Assuming this is going to save someone 10ns per query in the end and I spent 150h on coding and writing this up, we only(?) need around 10^14 queries to make it worth it!

But yes, as new technologies stack up, we achieve exponential growth in throughput in the end, which usually enables new science :)

curiouscoding · on Jan 1, 2025

You're right. While I wasn't very explicit about this (because algorithmica and the linked paper spend plenty of words on it already), the code snippet for Eytzinger does indeed do both the prefetching and the formula.

In fact, I'm pretty sure a similar formula could be made to work for higher branching factors, although it would surely be slower. (Probably it depends on the number of times 17 divides the final index it so, which is not great, but with B=15 it would be the number of factors of 16 which is easy again.) The more annoying issue with not storing everything in the final layer is that we have to keep a running-answer for each query as we go down the tree, which I suspect will add measurable runtime overhead. But maybe that's a tradeoff one is willing to make to avoid the 6.25% overhead.

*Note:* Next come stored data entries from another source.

-- ==== Sys2Proof/Certificates/Slice0/Obligations.lean ====
section
/-! DEFINITION. The statements about the model. Those of the spec's rules cite them; what the model chose is said to be so. -/

namespace Sys2Proof.Spec

open Sys2Proof.Machine

/-! ## Scalar values (R117, R120) -/

/-- The low W bits of a value, sign-extended to 64 (R120: what a `.w` form writes and what its signed operations read). -/
def sx (w : Bool) (x : Word) : Word := if w then (x.truncate 32).signExtend 64 else x

/-- The low W bits of a value, zero-extended to 64. -/
def zx (w : Bool) (x : Word) : Word := if w then (x.truncate 32).zeroExtend 64 else x

/-- The width of an operation (R120). -/
def width (w : Bool) : Nat := if w then 32 else 64

/-- A condition of R129. -/
def taken (c : Cond) (a b : Word) : Prop :=
  match c with
  | .eq => a = b
  | .ne => a ≠ b
  | .lt => a.toInt < b.toInt
  | .ge => b.toInt ≤ a.toInt
  | .ltu => a < b
  | .geu => b ≤ a

/-! ## What a step leaves alone -/

/-- Nothing but the performing thread differs between two states: memory, tags, poison, the core's units, the other
thread and the device are the same. -/
def OnlyMe (s t : State) : Prop := t = s.setMe t.me

/-- Every byte of memory, every tag and every poison mark reads as before. -/
def SameMemory (s t : State) : Prop :=
  (∀ k, t.byte k = s.byte k) ∧ (∀ k, t.tag k = s.tag k) ∧ (∀ k, t.poisoned k = s.poisoned k)

/-- The performing thread's scalar registers but d, its extension registers but n, and its vector registers, masks,
floating-point flags and journal are as before. -/
def KeepsThread (d : Option (Fin 32)) (n : Option (Fin 8)) (s t : State) : Prop :=
  (∀ r, some r ≠ d → t.reg r = s.reg r) ∧ (∀ m, some m ≠ n → t.xreg m = s.xreg m) ∧
    (∀ r : Fin 16, t.me.v[r].val = s.me.v[r].val) ∧ (∀ r : Fin 8, t.me.m[r].val = s.me.m[r].val) ∧
    t.me.fpFlags = s.me.fpFlags ∧ t.me.journal = s.me.journal

end Sys2Proof.Spec

open Sys2Proof Sys2Proof.Machine Sys2Proof.Spec

/-! ## Scalar instructions -/

/-- R121 with R117 and R120: ADD, SUB, AND, OR, XOR and ANDN complete with their result, for both widths and every source. -/
def Sys2Proof.Spec.Arithmetic : Prop :=
  ∀ (w : Bool) (d : Fin 32) (a b : Src) (s : State),
    exec (.add w d a b) s = .next (s.ret d (sx w (s.src a + s.src b))) ∧
    exec (.sub w d a b) s = .next (s.ret d (sx w (s.src a - s.src b))) ∧
    exec (.and w d a b) s = .next (s.ret d (sx w (s.src a &&& s.src b))) ∧
    exec (.or w d a b) s = .next (s.ret d (sx w (s.src a ||| s.src b))) ∧
    exec (.xor w d a b) s = .next (s.ret d (sx w (s.src a ^^^ s.src b))) ∧
    exec (.andn w d a b) s = .next (s.ret d (sx w (s.src a &&& ~~~s.src b)))

/-- R121: SHL, SHR and SAR take the whole second source as their count; W or more shifts every bit out. -/
def Sys2Proof.Spec.Shifts : Prop :=
  ∀ (w : Bool) (d : Fin 32) (a b : Src) (s : State),
    exec (.shl w d a b) s = .next (s.ret d
      (if width w ≤ (zx w (s.src b)).toNat then 0 else sx w (s.src a <<< (zx w (s.src b)).toNat))) ∧
    exec (.shr w d a b) s = .next (s.ret d
      (if width w ≤ (zx w (s.src b)).toNat then 0 else sx w (zx w (s.src a) >>> (zx w (s.src b)).toNat))) ∧
    exec (.sar w d a b) s = .next (s.ret d
      ((sx w (s.src a)).sshiftRight (min (zx w (s.src b)).toNat (width w - 1))))

/-- R121: the minima, maxima and comparisons, signed and unsigned, on the W-bit values. -/
def Sys2Proof.Spec.Comparisons : Prop :=
  ∀ (w : Bool) (d : Fin 32) (a b : Src) (s : State),
    let x := s.src a
    let y := s.src b
    exec (.min w d a b) s = .next (s.ret d (if (sx w x).toInt ≤ (sx w y).toInt then sx w x else sx w y)) ∧
    exec (.max w d a b) s = .next (s.ret d (if (sx w x).toInt ≤ (sx w y).toInt then sx w y else sx w x)) ∧
    exec (.minu w d a b) s = .next (s.ret d (if zx w x ≤ zx w y then sx w x else sx w y)) ∧
    exec (.maxu w d a b) s = .next (s.ret d (if zx w x ≤ zx w y then sx w y else sx w x)) ∧
    exec (.slt w d a b) s = .next (s.ret d (if (sx w x).toInt < (sx w y).toInt then 1 else 0)) ∧
    exec (.sltu w d a b) s = .next (s.ret d (if zx w x < zx w y then 1 else 0)) ∧
    exec (.seq w d a b) s = .next (s.ret d (if zx w x = zx w y then 1 else 0))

curiouscoding · on Jan 1, 2025

Just fyi: the throughput numbers with batching are per _query_, not per _batch_, so I think the *8 is too optimistic ")

I suspect that at higher core counts, we can still saturate the full RAM bandwidth with only 4-5 cores, so that the marginal gains with additional cores will be very small. That's good though, because that gives CPU time to work on the bigger problem to determine the right queries, and to deal with the outputs (as long as that is not too memory bound in itself, although it probably is).

curiouscoding · on Jan 1, 2025

Hmm, bitmaps is an interesting idea! If the data is dense enough, then yeah I guess a quick linear scan would work.

There's also the extreme of simply storing the answer for each possible query as a u32 and just index the array, but there the overhead is much larger.

Rank-select is also interesting, but I doubt it comes anywhere close in performance.

I happen to also be working on a minimal perfect hashing project that has way higher throughput than other methods (mostly because batching), see https://curiouscoding.nl/posts/ptrhash-paper/ and the first post linked from there.

gorset · on Jan 1, 2025

Nice work! I love the care and discussion around low level optimizations, as such things are often ignored.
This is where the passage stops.